Ego is the Enemy? — Ryan Holiday is the new Tim Ferriss. And at age 30, he already has several runaway best sellers including Ego is the Enemy, The Obstacle is the Way, and The Daily Stoic. I'm stoked that Holiday is keynoting our fall ScaleUp Summit Oct 17 – 18, St. Louis. More below, but second…

Where Whole Foods Messed Up? — Amazon's (brilliant) purchase of Whole Foods has wreaked havoc with many companies and industries. And though the price Amazon paid is less than one times Whole Food's revenue, less than what most private companies are worth, who can say that John Mackey, the founder and CEO, failed when he built and sold a firm for almost $14 billion! And he gets to stay on and lead his baby! Overall, it's been an impressive run so far.

Employees First? — Yet Mackey's "forced" sale of the company has made several people question the validity of the conscious capitalism movement since he was the movement's co-founder. My take? The "employee first idea" is a flaw. Notes this Fast Company article:

…Bill George, who wrote the foreword to Conscious Capitalism, thinks Mackey forgot about two key stakeholders: customers and shareholders.
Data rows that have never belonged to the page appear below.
@[simp] theorem Core.setFix_ctxs (c : Core) (k : Nat) (v : FixObj) : (c.setFix k v).ctxs = c.ctxs := rfl
@[simp] theorem Core.setFix_mf (c : Core) (k : Nat) (v : FixObj) : (c.setFix k v).mf = c.mf := rfl
@[simp] theorem Core.setFix_qs (c : Core) (k : Nat) (v : FixObj) : (c.setFix k v).qs = c.qs := rfl
@[simp] theorem Core.setFix_bars (c : Core) (k : Nat) (v : FixObj) : (c.setFix k v).bars = c.bars := rfl
@[simp] theorem Core.setFix_roses (c : Core) (k : Nat) (v : FixObj) : (c.setFix k v).roses = c.roses := rfl
@[simp] theorem Core.setFix_mboxes (c : Core) (k : Nat) (v : FixObj) : (c.setFix k v).mboxes = c.mboxes := rfl
@[simp] theorem Core.setFix_grants (c : Core) (k : Nat) (v : FixObj) : (c.setFix k v).grants = c.grants := rfl
@[simp] theorem Core.setFix_sendq (c : Core) (k : Nat) (v : FixObj) : (c.setFix k v).sendq = c.sendq := rfl
@[simp] theorem Core.setFix_tpls (c : Core) (k : Nat) (v : FixObj) : (c.setFix k v).tpls = c.tpls := rfl
@[simp] theorem Core.setFix_chans (c : Core) (k : Nat) (v : FixObj) : (c.setFix k v).chans = c.chans := rfl
@[simp] theorem Core.setFix_vq (c : Core) (k : Nat) (v : FixObj) : (c.setFix k v).vq = c.vq := rfl
@[simp] theorem Core.setFix_vrun (c : Core) (k : Nat) (v : FixObj) : (c.setFix k v).vrun = c.vrun := rfl
@[simp] theorem Core.setFix_mq (c : Core) (k : Nat) (v : FixObj) : (c.setFix k v).mq = c.mq := rfl
@[simp] theorem Core.setFix_mrun (c : Core) (k : Nat) (v : FixObj) : (c.setFix k v).mrun = c.mrun := rfl
@[simp] theorem Core.setFix_mstat (c : Core) (k : Nat) (v : FixObj) : (c.setFix k v).mstat = c.mstat := rfl
@[simp] theorem Core.setFix_mup (c : Core) (k : Nat) (v : FixObj) : (c.setFix k v).mup = c.mup := rfl
@[simp] theorem Core.setFix_mupIssued (c : Core) (k : Nat) (v : FixObj) : (c.setFix k v).mupIssued = c.mupIssued := rfl
@[simp] theorem Core.setFix_rows (c : Core) (k : Nat) (v : FixObj) : (c.setFix k v).rows = c.rows := rfl
@[simp] theorem Core.setFix_wts (c : Core) (k : Nat) (v : FixObj) : (c.setFix k v).wts = c.wts := rfl
@[simp] theorem Core.setFix_claims (c : Core) (k : Nat) (v : FixObj) : (c.setFix k v).claims = c.claims := rfl
@[simp] theorem Core.setFix_scr (c : Core) (k : Nat) (v : FixObj) : (c.setFix k v).scr = c.scr := rfl
@[simp] theorem Core.setFix_scratch (c : Core) (k : Nat) (v : FixObj) : (c.setFix k v).scratch = c.scratch := rfl
@[simp] theorem Core.setFix_stack (c : Core) (k : Nat) (v : FixObj) : (c.setFix k v).stack = c.stack := rfl
@[simp] theorem Core.setFix_l1 (c : Core) (k : Nat) (v : FixObj) : (c.setFix k v).l1 = c.l1 := rfl
@[simp] theorem Core.setFix_fifo (c : Core) (k : Nat) (v : FixObj) : (c.setFix k v).fifo = c.fifo := rfl
@[simp] theorem Core.setFix_tlb (c : Core) (k : Nat) (v : FixObj) : (c.setFix k v).tlb = c.tlb := rfl
@[simp] theorem Core.setFix_gang (c : Core) (k : Nat) (v : FixObj) : (c.setFix k v).gang = c.gang := rfl
@[simp] theorem Core.setFix_phase (c : Core) (k : Nat) (v : FixObj) : (c.setFix k v).phase = c.phase := rfl
@[simp] theorem Core.setFix_trace (c : Core) (k : Nat) (v : FixObj) : (c.setFix k v).trace = c.trace := rfl
@[simp] theorem Core.setFix_missed (c : Core) (k : Nat) (v : FixObj) : (c.setFix k v).missed = c.missed := rfl
@[simp] theorem Core.setFix_rplPos (c : Core) (k : Nat) (v : FixObj) : (c.setFix k v).rplPos = c.rplPos := rfl
@[simp] theorem Core.setFix_trStop (c : Core) (k : Nat) (v : FixObj) : (c.setFix k v).trStop = c.trStop := rfl
@[simp] theorem Core.setFix_trFull (c : Core) (k : Nat) (v : FixObj) : (c.setFix k v).trFull = c.trFull := rfl
@[simp] theorem Core.setFix_trOff (c : Core) (k : Nat) (v : FixObj) : (c.setFix k v).trOff = c.trOff := rfl
@[simp] theorem Core.setFix_moving (c : Core) (k : Nat) (v : FixObj) : (c.setFix k v).moving = c.moving := rfl
@[simp] theorem Core.setFix_fixObj_same (c : Core) (k : Nat) (v : FixObj) : (c.setFix k v).fixObj k = v := AMap.getD_set_same _ _ _ _
theorem Core.setFix_fixObj_other (c : Core) (k : Nat) (v : FixObj) {j : Nat} (h : j ≠ k) : (c.setFix k v).fixObj j = c.fixObj j := AMap.getD_set_other _ _ _ h

@[simp] theorem Core.setCtx_mf (c : Core) (k : Nat) (v : Ctx) : (c.setCtx k v).mf = c.mf := by unfold Core.setCtx; split <;> rfl
@[simp] theorem Core.setCtx_qs (c : Core) (k : Nat) (v : Ctx) : (c.setCtx k v).qs = c.qs := by unfold Core.setCtx; split <;> rfl
@[simp] theorem Core.setCtx_bars (c : Core) (k : Nat) (v : Ctx) : (c.setCtx k v).bars = c.bars := by unfold Core.setCtx; split <;> rfl
@[simp] theorem Core.setCtx_roses (c : Core) (k : Nat) (v : Ctx) : (c.setCtx k v).roses = c.roses := by unfold Core.setCtx; split <;> rfl
@[simp] theorem Core.setCtx_mboxes (c : Core) (k : Nat) (v : Ctx) : (c.setCtx k v).mboxes = c.mboxes := by unfold Core.setCtx; split <;> rfl
@[simp] theorem Core.setCtx_grants (c : Core) (k : Nat) (v : Ctx) : (c.setCtx k v).grants = c.grants := by unfold Core.setCtx; split <;> rfl
@[simp] theorem Core.setCtx_sendq (c : Core) (k : Nat) (v : Ctx) : (c.setCtx k v).sendq = c.sendq := by unfold Core.setCtx; split <;> rfl
@[simp] theorem Core.setCtx_tpls (c : Core) (k : Nat) (v : Ctx) : (c.setCtx k v).tpls = c.tpls := by unfold Core.setCtx; split <;> rfl
@[simp] theorem Core.setCtx_chans (c : Core) (k : Nat) (v : Ctx) : (c.setCtx k v).chans = c.chans := by unfold Core.setCtx; split <;> rfl
@[simp] theorem Core.setCtx_vq (c : Core) (k : Nat) (v : Ctx) : (c.setCtx k v).vq = c.vq := by unfold Core.setCtx; split <;> rfl
@[simp] theorem Core.setCtx_vrun (c : Core) (k : Nat) (v : Ctx) : (c.setCtx k v).vrun = c.vrun := by unfold Core.setCtx; split <;> rfl
@[simp] theorem Core.setCtx_mq (c : Core) (k : Nat) (v : Ctx) : (c.setCtx k v).mq = c.mq := by unfold Core.setCtx; split <;> rfl
@[simp] theorem Core.setCtx_mrun (c : Core) (k : Nat) (v : Ctx) : (c.setCtx k v).mrun = c.mrun := by unfold Core.setCtx; split <;> rfl
@[simp] theorem Core.setCtx_mstat (c : Core) (k : Nat) (v : Ctx) : (c.setCtx k v).mstat = c.mstat := by unfold Core.setCtx; split <;> rfl
@[simp] theorem Core.setCtx_mup (c : Core) (k : Nat) (v : Ctx) : (c.setCtx k v).mup = c.mup := by unfold Core.setCtx; split <;> rfl
@[simp] theorem Core.setCtx_mupIssued (c : Core) (k : Nat) (v : Ctx) : (c.setCtx k v).mupIssued = c.mupIssued := by unfold Core.setCtx; split <;> rfl
@[simp] theorem Core.setCtx_rows (c : Core) (k : Nat) (v : Ctx) : (c.setCtx k v).rows = c.rows := by unfold Core.setCtx; split <;> rfl
@[simp] theorem Core.setCtx_wts (c : Core) (k : Nat) (v : Ctx) : (c.setCtx k v).wts = c.wts := by unfold Core.setCtx; split <;> rfl
@[simp] theorem Core.setCtx_claims (c : Core) (k : Nat) (v : Ctx) : (c.setCtx k v).claims = c.claims := by unfold Core.setCtx; split <;> rfl
@[simp] theorem Core.setCtx_scr (c : Core) (k : Nat) (v : Ctx) : (c.setCtx k v).scr = c.scr := by unfold Core.setCtx; split <;> rfl
@[simp] theorem Core.setCtx_scratch (c : Core) (k : Nat) (v : Ctx) : (c.setCtx k v).scratch = c.scratch := by unfold Core.setCtx; split <;> rfl
@[simp] theorem Core.setCtx_stack (c : Core) (k : Nat) (v : Ctx) : (c.setCtx k v).stack = c.stack := by unfold Core.setCtx; split <;> rfl
@[simp] theorem Core.setCtx_l1 (c : Core) (k : Nat) (v : Ctx) : (c.setCtx k v).l1 = c.l1 := by unfold Core.setCtx; split <;> rfl
@[simp] theorem Core.setCtx_fifo (c : Core) (k : Nat) (v : Ctx) : (c.setCtx k v).fifo = c.fifo := by unfold Core.setCtx; split <;> rfl
@[simp] theorem Core.setCtx_tlb (c : Core) (k : Nat) (v : Ctx) : (c.setCtx k v).tlb = c.tlb := by unfold Core.setCtx; split <;> rfl
@[simp] theorem Core.setCtx_gang (c : Core) (k : Nat) (v : Ctx) : (c.setCtx k v).gang = c.gang := by unfold Core.setCtx; split <;> rfl
@[simp] theorem Core.setCtx_phase (c : Core) (k : Nat) (v : Ctx) : (c.setCtx k v).phase = c.phase := by unfold Core.setCtx; split <;> rfl
@[simp] theorem Core.setCtx_fixes (c : Core) (k : Nat) (v : Ctx) : (c.setCtx k v).fixes = c.fixes := by unfold Core.setCtx; split <;> rfl
@[simp] theorem Core.setCtx_trace (c : Core) (k : Nat) (v : Ctx) : (c.setCtx k v).trace = c.trace := by unfold Core.setCtx; split <;> rfl
@[simp] theorem Core.setCtx_missed (c : Core) (k : Nat) (v : Ctx) : (c.setCtx k v).missed = c.missed := by unfold Core.setCtx; split <;> rfl
@[simp] theorem Core.setCtx_rplPos (c : Core) (k : Nat) (v : Ctx) : (c.setCtx k v).rplPos = c.rplPos := by unfold Core.setCtx; split <;> rfl
@[simp] theorem Core.setCtx_trStop (c : Core) (k : Nat) (v : Ctx) : (c.setCtx k v).trStop = c.trStop := by unfold Core.setCtx; split <;> rfl
@[simp] theorem Core.setCtx_trFull (c : Core) (k : Nat) (v : Ctx) : (c.setCtx k v).trFull = c.trFull := by unfold Core.setCtx; split <;> rfl
@[simp] theorem Core.setCtx_trOff (c : Core) (k : Nat) (v : Ctx) : (c.setCtx k v).trOff = c.trOff := by unfold Core.setCtx; split <;> rfl
@[simp] theorem Core.setCtx_moving (c : Core) (k : Nat) (v : Ctx) : (c.setCtx k v).moving = c.moving := by unfold Core.setCtx; split <;> rfl
@[simp] theorem Core.setQ_ctxs (c : Core) (k : Nat) (v : QReg) : (c.setQ k v).ctxs = c.ctxs := by unfold Core.setQ; split <;> rfl
@[simp] theorem Core.setQ_mf (c : Core) (k : Nat) (v : QReg) : (c.setQ k v).mf = c.mf := by unfold Core.setQ; split <;> rfl
@[simp] theorem Core.setQ_bars (c : Core) (k : Nat) (v : QReg) : (c.setQ k v).bars = c.bars := by unfold Core.setQ; split <;> rfl
@[simp] theorem Core.setQ_roses (c : Core) (k : Nat) (v : QReg) : (c.setQ k v).roses = c.roses := by unfold Core.setQ; split <;> rfl
@[simp] theorem Core.setQ_mboxes (c : Core) (k : Nat) (v : QReg) : (c.setQ k v).mboxes = c.mboxes := by unfold Core.setQ; split <;> rfl
@[simp] theorem Core.setQ_grants (c : Core) (k : Nat) (v : QReg) : (c.setQ k v).grants = c.grants := by unfold Core.setQ; split <;> rfl
@[simp] theorem Core.setQ_sendq (c : Core) (k : Nat) (v : QReg) : (c.setQ k v).sendq = c.sendq := by unfold Core.setQ; split <;> rfl
@[simp] theorem Core.setQ_tpls (c : Core) (k : Nat) (v : QReg) : (c.setQ k v).tpls = c.tpls := by unfold Core.setQ; split <;> rfl
@[simp] theorem Core.setQ_chans (c : Core) (k : Nat) (v : QReg) : (c.setQ k v).chans = c.chans := by unfold Core.setQ; split <;> rfl
@[simp] theorem Core.setQ_vq (c : Core) (k : Nat) (v : QReg) : (c.setQ k v).vq = c.vq := by unfold Core.setQ; split <;> rfl
@[simp] theorem Core.setQ_vrun (c : Core) (k : Nat) (v : QReg) : (c.setQ k v).vrun = c.vrun := by unfold Core.setQ; split <;> rfl
@[simp] theorem Core.setQ_mq (c : Core) (k : Nat) (v : QReg) : (c.setQ k v).mq = c.mq := by unfold Core.setQ; split <;> rfl
@[simp] theorem Core.setQ_mrun (c : Core) (k : Nat) (v : QReg) : (c.setQ k v).mrun = c.mrun := by unfold Core.setQ; split <;> rfl
@[simp] theorem Core.setQ_mstat (c : Core) (k : Nat) (v : QReg) : (c.setQ k v).mstat = c.mstat := by unfold Core.setQ; split <;> rfl
@[simp] theorem Core.setQ_mup (c : Core) (k : Nat) (v : QReg) : (c.setQ k v).mup = c.mup := by unfold Core.setQ; split <;> rfl
@[simp] theorem Core.setQ_mupIssued (c : Core) (k : Nat) (v : QReg) : (c.setQ k v).mupIssued = c.mupIssued := by unfold Core.setQ; split <;> rfl
@[simp] theorem Core.setQ_rows (c : Core) (k : Nat) (v : QReg) : (c.setQ k v).rows = c.rows := by unfold Core.setQ; split <;> rfl
@[simp] theorem Core.setQ_wts (c : Core) (k : Nat) (v : QReg) : (c.setQ k v).wts = c.wts := by unfold Core.setQ; split <;> rfl
@[simp] theorem Core.setQ_claims (c : Core) (k : Nat) (v : QReg) : (c.setQ k v).claims = c.claims := by unfold Core.setQ; split <;> rfl
@[simp] theorem Core.setQ_scr (c : Core) (k : Nat) (v : QReg) : (c.setQ k v).scr = c.scr := by unfold Core.setQ; split <;> rfl
@[simp] theorem Core.setQ_scratch (c : Core) (k : Nat) (v : QReg) : (c.setQ k v).scratch = c.scratch := by unfold Core.setQ; split <;> rfl
@[simp] theorem Core.setQ_stack (c : Core) (k : Nat) (v : QReg) : (c.setQ k v).stack = c.stack := by unfold Core.setQ; split <;> rfl
@[simp] theorem Core.setQ_l1 (c : Core) (k : Nat) (v : QReg) : (c.setQ k v).l1 = c.l1 := by unfold Core.setQ; split <;> rfl
@[simp] theorem Core.setQ_fifo (c : Core) (k : Nat) (v : QReg) : (c.setQ k v).fifo = c.fifo := by unfold Core.setQ; split <;> rfl
@[simp] theorem Core.setQ_tlb (c : Core) (k : Nat) (v : QReg) : (c.setQ k v).tlb = c.tlb := by unfold Core.setQ; split <;> rfl
@[simp] theorem Core.setQ_gang (c : Core) (k : Nat) (v : QReg) : (c.setQ k v).gang = c.gang := by unfold Core.setQ; split <;> rfl
@[simp] theorem Core.setQ_phase (c : Core) (k : Nat) (v : QReg) : (c.setQ k v).phase = c.phase := by unfold Core.setQ; split <;> rfl
@[simp] theorem Core.setQ_fixes (c : Core) (k : Nat) (v : QReg) : (c.setQ k v).fixes = c.fixes := by unfold Core.setQ; split <;> rfl
@[simp] theorem Core.setQ_trace (c : Core) (k : Nat) (v : QReg) : (c.setQ k v).trace = c.trace := by unfold Core.setQ; split <;> rfl
@[simp] theorem Core.setQ_missed (c : Core) (k : Nat) (v : QReg) : (c.setQ k v).missed = c.missed := by unfold Core.setQ; split <;> rfl
@[simp] theorem Core.setQ_rplPos (c : Core) (k : Nat) (v : QReg) : (c.setQ k v).rplPos = c.rplPos := by unfold Core.setQ; split <;> rfl
@[simp] theorem Core.setQ_trStop (c : Core) (k : Nat) (v : QReg) : (c.setQ k v).trStop = c.trStop := by unfold Core.setQ; split <;> rfl
@[simp] theorem Core.setQ_trFull (c : Core) (k : Nat) (v : QReg) : (c.setQ k v).trFull = c.trFull := by unfold Core.setQ; split <;> rfl
@[simp] theorem Core.setQ_trOff (c : Core) (k : Nat) (v : QReg) : (c.setQ k v).trOff = c.trOff := by unfold Core.setQ; split <;> rfl
@[simp] theorem Core.setQ_moving (c : Core) (k : Nat) (v : QReg) : (c.setQ k v).moving = c.moving := by unfold Core.setQ; split <;> rfl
Whole Foods' performance on Wall Street was sluggish, prices remained too high, and Mackey was too preachy about his food choices: he didn't give people what they wanted when they wanted it.

George, a veteran Harvard prof and author, goes on to explain precisely what Mackey missed. Please take two minutes to scan down through this important article.

All Stakeholders Must Be Happy? — it was Harvard Professor John Kotter's breakthrough research, as reported in his book Corporate Culture and Performance, that answered the question for me. Tracking over 200 firms for more than a decade he found that companies which equally focused on the employees, customers, and shareholders crushed, by a factor of 3 to 1, those firms which took a position that placed one ahead of the rest. This research became the basis for today's "balanced scorecard" where firms like Marriott hold their general managers to three key metrics – employee happiness, customer delight, and financial performance. Thus, Bill George, a dear friend of John Mackey's, is right. Whole Foods forgot about two key stakeholders in putting employees first and that has been a fundamental flaw in its strategy. I think it's a critical lesson for all businesses, especially those in the conscious capitalism camp.

Uber's Similar Mess? Bain's top strategist, Chris Zook (who recently keynoted our ScaleUp Summit), co-authored an HBR piece this week which further examines why Uber and many of the "unicorns" have stumbled. In a study of 28 since 2011, nearly two in three died or stumbled. Notes Zook and James Allen, his co-author:

The skills that help founders get their company to take off also are the opposite of those needed to sustain new growth. Founders focus on speed, ignore good process, and relish breaking the rules of the industry they are trying to disrupt. They cut corners, ignore detractors, and avoid naysayers. Their Herculean efforts are responsible for the firm's creation, but also its chaos. Once the company reaches cruising altitude, its leaders need to listen more to competing voices and invest more time in emerging stakeholders.

In short, "what got you here won't get you there" to borrow the title of Marshall Goldsmith's book. Making the transition from entrepreneur to CEO is critical – and the same for the rest of the senior leadership team.

Unscalable Founder? Chris Zook and James Allen, in their book The Founder's Dilemma, details four barriers to scaling. In the HBR article, they note:

One of these is what we called the unscalable founder. We believe the founder's mentality is a strategic asset. Nurtured correctly, it can help a company achieve scale insurgency – a company with the benefits of both size and agility. But many individual founders aren't scalable. Individual founders can become a barrier to growth if they are unable to let go of the details and micromanage, or fail to build a cohesive team around them, or allow hubris to get in their way. We found 37% of executives at growing companies described the unscalable founder as a major barrier to their success.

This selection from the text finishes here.